In June the question hangs in the air like virga: When will it rain?
June is upon us. For weeks the relentless northern Arizona sun has poured down on our beloved and beleaguered plateau, sucking moisture from its soils, baking its volcanic rocks and causing we its people to long fervently for rain.
June, the month of virga–those tantalizing purple curtains of rain that sweep down from the sky but are swallowed by the thirsty air just before reaching the parched earth.
June, our season of hope. Despite the inconvenient truths that stack up around us, we look skyward this month and imagine the coming monsoon season. Blessed humidity. Swirling afternoon cloudscapes, lightning shows at night, mornings fresh with rain. Always, we hope for a wet summer.
Winter and spring were dry at my place up near the South Rim. The last real rain came in March. The needle-and-thread grass barely greened up, and bark beetles are chewing on the trees. The threat of wildfire hovers in the air.
It almost rained yesterday, though. A fleet of clouds arrived from the southeast, obscuring the San Francisco Peaks and casting welcome shade over my house. The thermometer read 87. At 2 p.m. it plummeted 15 degrees. A jag of lightning rippled in the pewter-colored sky.
I walked around the yard checking the rain gutters, the white PVC pipes, and the four big plastic tanks–all good. (This matters, because at my off-grid homestead, “god water” is the primary source.)
But yesterday’s clouds could not deliver rain, only the tease. This cycle of hope and disappointment is a fact of life this time of year.
Maybe today, I think, looking up from my beds of squash and tomatoes. The early-afternoon sky looks promising–already darker than yesterday’s. I toss up an offhand, but sincere weather prayer: If it rains, I will be grateful. If not, I’ll be patient.

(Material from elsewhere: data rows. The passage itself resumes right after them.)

-- ==== Sys2Proof/Machine/RegMap.lean ====
section
/-! DEFINITION. The register map: every register of BAR0 (R35, R36) and of the device CSRs that hold fields (R114, R115), with the place, access code and reset value of each field as its register table gives them. A register the tables leave reserved in part lists only its named fields. -/

namespace Sys2Proof.Machine
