-- ==== Sys2Proof/Machine/Codes.lean ====
section
/-! DEFINITION. The HX272 code, poison, the stores of the block read and written by codeword, and the two CRCs (R449 to R456, R464). -/

namespace Sys2Proof.Machine

/-! The code. -/

/-- Parity of a byte or a 7-bit value. -/
def parity8 (x : Nat) : Nat := ((List.range 8).filter fun i => bitOf x i).length % 2

/-- Weight of a byte. -/
def weight8 (x : Nat) : Nat := ((List.range 8).filter fun i => bitOf x i).length

/-- E(x) = (x << 1) | parity of x (R449). -/
def hxE (x : Nat) : Nat := 2 * x + parity8 x

/-- The sequence x_t (R449). -/
def hxX : List Nat :=
  [7, 11, 13, 14, 15, 19, 21, 22, 23, 25, 26, 27, 28, 29, 30, 31,
   35, 37, 38, 39, 41, 42, 43, 44, 45, 46, 47, 49, 50, 51, 52, 53]

/-- The contribution of the data bytes to the check bits: C_top in the low byte, C_bot in the high (R449). -/
def hxData : Nat → List Byte → BitVec 16
  | _, [] => 0
  | i, b :: t =>
    let bot := if parity8 b.toNat = 1 then hxE (i + 1) else 0
    (BitVec.ofNat 16 (b.toNat + 256 * bot)) ^^^ hxData (i + 1) t

/-- The contribution of the tag to the check bits (R449). -/
def hxTag (a : Nat) : Nat → List Nat → BitVec 16
  | _, [] => 0
  | t, x :: r => (if bitOf a t then BitVec.ofNat 16 (hxE x + 256 * hxE (t + 1)) else 0) ^^^ hxTag a (t + 1) r

/-- The check bits of 32 data bytes under a tag (R449). -/
def hxCheck (data : List Byte) (tag : Nat) : BitVec 16 := hxData 0 data ^^^ hxTag tag 0 hxX

/-- How a decoder classifies a codeword (R450). -/
inductive CwClass where
  | clean | poison
  | corr (bit : Nat)
  | uncorr | addr
  deriving DecidableEq, Repr, Inhabited

/-- The bit of a byte of weight 1. -/
def oneBit (x : Nat) : Nat := Nat.log2 x

/-- The data byte whose E matches, if any. -/
def hxByte (bot : Nat) : Option Nat := (List.range 32).find? fun i => hxE (i + 1) == bot

/-- Classify a syndrome (R450): the first row that matches. -/
def hxClass (s : BitVec 16) : CwClass :=
  let top := s.toNat % 256
  let bot := s.toNat / 256
  if top = 0 ∧ bot = 0 then .clean
  else if top = 0xE0 ∧ bot = 0x80 then .poison
  else if weight8 top = 1 ∧ (hxByte bot).isSome then .corr (8 * (hxByte bot).getD 0 + oneBit top)
  else if weight8 top = 1 ∧ bot = 0 then .corr (256 + oneBit top)
  else if top = 0 ∧ weight8 bot = 1 then .corr (264 + oneBit bot)
  else if weight8 top % 2 = 0 ∧ weight8 top ≥ 4 ∧ bot ≠ 0 then .addr
  else .uncorr

/-- What an error in one of the 272 bits adds to the syndrome (R449). -/
def hxSyn (bit : Nat) : BitVec 16 :=
  if bit < 256 then BitVec.ofNat 16 (2 ^ (bit % 8) + 256 * hxE (bit / 8 + 1))
  else if bit < 264 then BitVec.ofNat 16 (2 ^ (bit - 256))
  else BitVec.ofNat 16 (256 * 2 ^ (bit - 264))

/-- Check bits of a poison codeword XOR those of its tag: 0xE0 on top, 0x80 below (R453). -/
def poisonDelta : BitVec 16 := 0x80E0

/-- Flip one data bit of 32 bytes. -/
def flipData (data : List Byte) (bit : Nat) : List Byte :=
  if bit < 256 then data.modify (bit / 8) (fun b => b ^^^ BitVec.ofNat 8 (2 ^ (bit % 8))) else data

/-- The status a class reports (R455, R456). -/
def CwClass.status : CwClass → Status
  | .poison => .poisonRead
  | .uncorr => .uncorr
  | .addr => .addrMismatch
  | _ => .ok

/-! The keys of the stores: a local address is its own key. -/

/-- Key of a byte of the I-store (D = 0) or D-store (D = 1) of core n. -/
def storeKey (n dd off : Nat) : Nat := 2 ^ 52 + n * 2 ^ 17 + dd * 2 ^ 16 + off
/-- Key of a byte of cache line data, by its backing local address. -/
def cacheKey (a : Nat) : Nat := 2 ^ 53 + a
/-- Key of a byte of the 4 MiB MRAM of the life log (R14, R541). -/
def mramKey (off : Nat) : Nat := 2 ^ 54 + off
/-- Key of a byte of the 8 MiB firmware store (R557). -/
def fwKey (off : Nat) : Nat := 2 ^ 54 + 2 ^ 24 + off
/-- Key of a byte of the working histograms in retention SRAM, laid out as a copy of R542 (R546). -/
def histKey (off : Nat) : Nat := 2 ^ 54 + 2 ^ 25 + off
/-- Key of a byte of the histogram image that waits in retention SRAM (R547). -/
def pendKey (off : Nat) : Nat := 2 ^ 54 + 2 ^ 26 + off
/-- Local address of byte `off` of the local store of core n (R32). -/
def lsAddr (n off : Nat) : Nat := 0x4100000000 + n * 0x400000 + off

/-! Bytes and codewords. -/

/-- The stored byte at a key; a byte nothing has written is 0 (log 1). -/
def Dev.byte (d : Dev) (k : Nat) : Byte := Tbl.get 0 d.mem k

/-- The 32 stored data bytes of a codeword. -/
def Dev.cwData (d : Dev) (cw : Nat) : List Byte := (List.range 32).map fun i => d.byte (32 * cw + i)

/-- A codeword as a decoder delivers it, with physical errors in the given bits: its class, and its bytes corrected or poisoned (R450). -/
def Dev.readCw (d : Dev) (cw : Nat) (flips : List Nat) : CwClass × List PByte :=
  let syn := flips.foldl (fun s b => s ^^^ hxSyn b) (Tbl.get 0 d.chk cw)
  let data := flips.foldl flipData (d.cwData cw)
  match hxClass syn with
  | .clean => (.clean, data.map fun b => ⟨b, false⟩)
  | .corr b => (.corr b, (flipData data b).map fun b => ⟨b, false⟩)
  | c => (c, poisonBytes 32)

/-- Store bytes of one key range in memory. -/
def storeBytes (m : List Host.Cell) : Nat → List Byte → List Host.Cell
  | _, [] => m
  | k, b :: t => storeBytes (Tbl.set 0 m k b) (k + 1) t

/-- Store a whole codeword: valid, or the poison codeword when any byte is poisoned (R453). -/
def Dev.putCw (d : Dev) (cw : Nat) (b : List PByte) : Dev :=
  if anyPoison b then
    { d with mem := storeBytes d.mem (32 * cw) (List.replicate 32 0), chk := Tbl.set 0 d.chk cw poisonDelta }
  else { d with mem := storeBytes d.mem (32 * cw) (b.map (·.v)), chk := Tbl.set 0 d.chk cw 0 }

/-- Write bytes at an offset of one codeword: a partial write merges with what the decoder delivers, and a merge with poison is poison (R165, R453). -/
def Dev.writeCw (d : Dev) (cw off : Nat) (b : List PByte) : Dev :=
  if off = 0 ∧ b.length = 32 then d.putCw cw b
  else
    let old := (d.readCw cw []).2
    d.putCw cw (old.take off ++ b ++ old.drop (off + b.length))

/-- Write a run of bytes from key `k`, codeword by codeword, at most `fuel` of them. -/
def Dev.writeFrom (d : Dev) : Nat → Nat → List PByte → Dev
  | 0, _, _ => d
  | _, _, [] => d
  | fuel + 1, k, b =>
    let n := 32 - k % 32
    (d.writeCw (k / 32) (k % 32) (b.take n)).writeFrom fuel (k + n) (b.drop n)

/-- Write a run of bytes from key `k`. -/
def Dev.write (d : Dev) (k : Nat) (b : List PByte) : Dev := d.writeFrom (b.length / 32 + 2) k b

/-- The codewords a range touches. -/
def cwsOf (k len : Nat) : List Nat :=
  if len = 0 then [] else (List.range ((k + len - 1) / 32 - k / 32 + 1)).map (· + k / 32)

/-- Read a run of bytes as a decoder delivers them, with the class of every codeword, in address order. -/
def Dev.read (d : Dev) (k len : Nat) : List PByte × List (Nat × CwClass) :=
  let r := (cwsOf k len).map fun cw => (cw, d.readCw cw [])
  (((r.flatMap fun p => p.2.2).drop (k % 32)).take len, r.map fun p => (p.1, p.2.1))

/-- The status of the first codeword that did not deliver data. -/
def classStatus (l : List (Nat × CwClass)) : Status := l.foldl (fun s p => s.first p.2.status) .ok

/-- The classes a write of a run of bytes meets in the codewords it covers only in part: those it reads to merge (R110, R165, R232, R335). -/
def Dev.mergeCls (d : Dev) (k len : Nat) : List (Nat × CwClass) :=
  ((cwsOf k len).filter fun cw => !(decide (k ≤ 32 * cw) && decide (32 * cw + 32 ≤ k + len))).map fun cw => (cw, (d.readCw cw []).1)

/-- Write valid codewords of zero data over a whole span of keys (R213, R460). -/
def Dev.zeroSpan (d : Dev) (k len : Nat) : Dev :=
  { d with mem := d.mem.filter (fun c => c.1 < k || k + len ≤ c.1),
           chk := d.chk.filter (fun c => c.1 < k / 32 || (k + len) / 32 ≤ c.1) }

/-! CRCs (R464). -/

/-- `n` bit steps of a reflected CRC-32C. -/
def crc32Steps : Nat → BitVec 32 → BitVec 32
  | 0, c => c
  | n + 1, c => crc32Steps n (if c.getLsbD 0 then (c >>> 1) ^^^ 0x82F63B78 else c >>> 1)

/-- CRC-32C register after some bytes. -/
def crc32c (c : BitVec 32) (l : List Byte) : BitVec 32 := l.foldl (fun c b => crc32Steps 8 (c ^^^ b.setWidth 32)) c

/-- `n` bit steps of CRC-64, most significant bit first. -/
def crc64Steps : Nat → BitVec 64 → BitVec 64
  | 0, c => c
  | n + 1, c => crc64Steps n (if c.getMsbD 0 then (c <<< 1) ^^^ 0x42F0E1EBA9EA3693 else c <<< 1)

/-- CRC-64 register after some bytes. -/
def crc64 (c : BitVec 64) (l : List Byte) : BitVec 64 := l.foldl (fun c b => crc64Steps 8 (c ^^^ (BitVec.setWidth 64 b) <<< (56 : Nat))) c

/-- The initial register of a unit (R464). -/
def crcInit (poly64 : Bool) : BitVec 64 := if poly64 then 0 else 0xFFFFFFFF

/-- The register after some bytes, for either polynomial. -/
def crcFeed (poly64 : Bool) (r : BitVec 64) (l : List Byte) : BitVec 64 :=
  if poly64 then crc64 r l else (crc32c (r.setWidth 32) l).setWidth 64

/-- The result of a stream: the register XOR the final XOR (R464). -/
def crcFinal (poly64 : Bool) (r : BitVec 64) : BitVec 64 := if poly64 then r else r ^^^ 0xFFFFFFFF

end Sys2Proof.Machine
end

A half-hour later I quit working at the raised beds and take a seat under the east ramada, next to the lilac bush (which, like most of what’s in my yard, would die without that god water). The air grows still. Thunder grumbles. A light breeze carries the electric smell of ozone. I wait, and hope, and try to be patient.
Another, richer, smell sweeps in on the rising wind–that pleasing odor given off by rain on a hot day. There is a word for it: “petrichor”.
Petrichor results from two reactions triggered by rain: the release of fragrant oils that plants secrete during dry periods, and the production of aromatic compounds by soil bacteria. The word was coined by scientists in the 1960s, and is derived from the Greek petra (stone) and ichor which, in Greek mythology, is the ethereal blood of the gods.
Petrichor has its own effects: it triggers the release of happy chemicals in the human body. The pleasure we take in this scent is probably tied up with our evolution: Rain on the heels of drought has been pleasing members of our species for a very long time.
Finally… it comes.
The first taps on the sheet-metal roof are tentative and uncertain, but the joy compounds are already flooding my system. Once the steady drumming begins I grin, though there’s nobody here to see. The pounding on the metal roof is good news for the tomatoes and squash, for the lilac bush, and for me. It sounds like music. It sounds like a promise.
I step out from under the ramada and listen to water splashing into the tanks. I stand in the rain and breathe. Water pools on the red slickrock driveway. It drips down my face and fogs my glasses. It soaks my shirt and forms a shiny puddle at my feet. It waters my garden and feeds my very soul.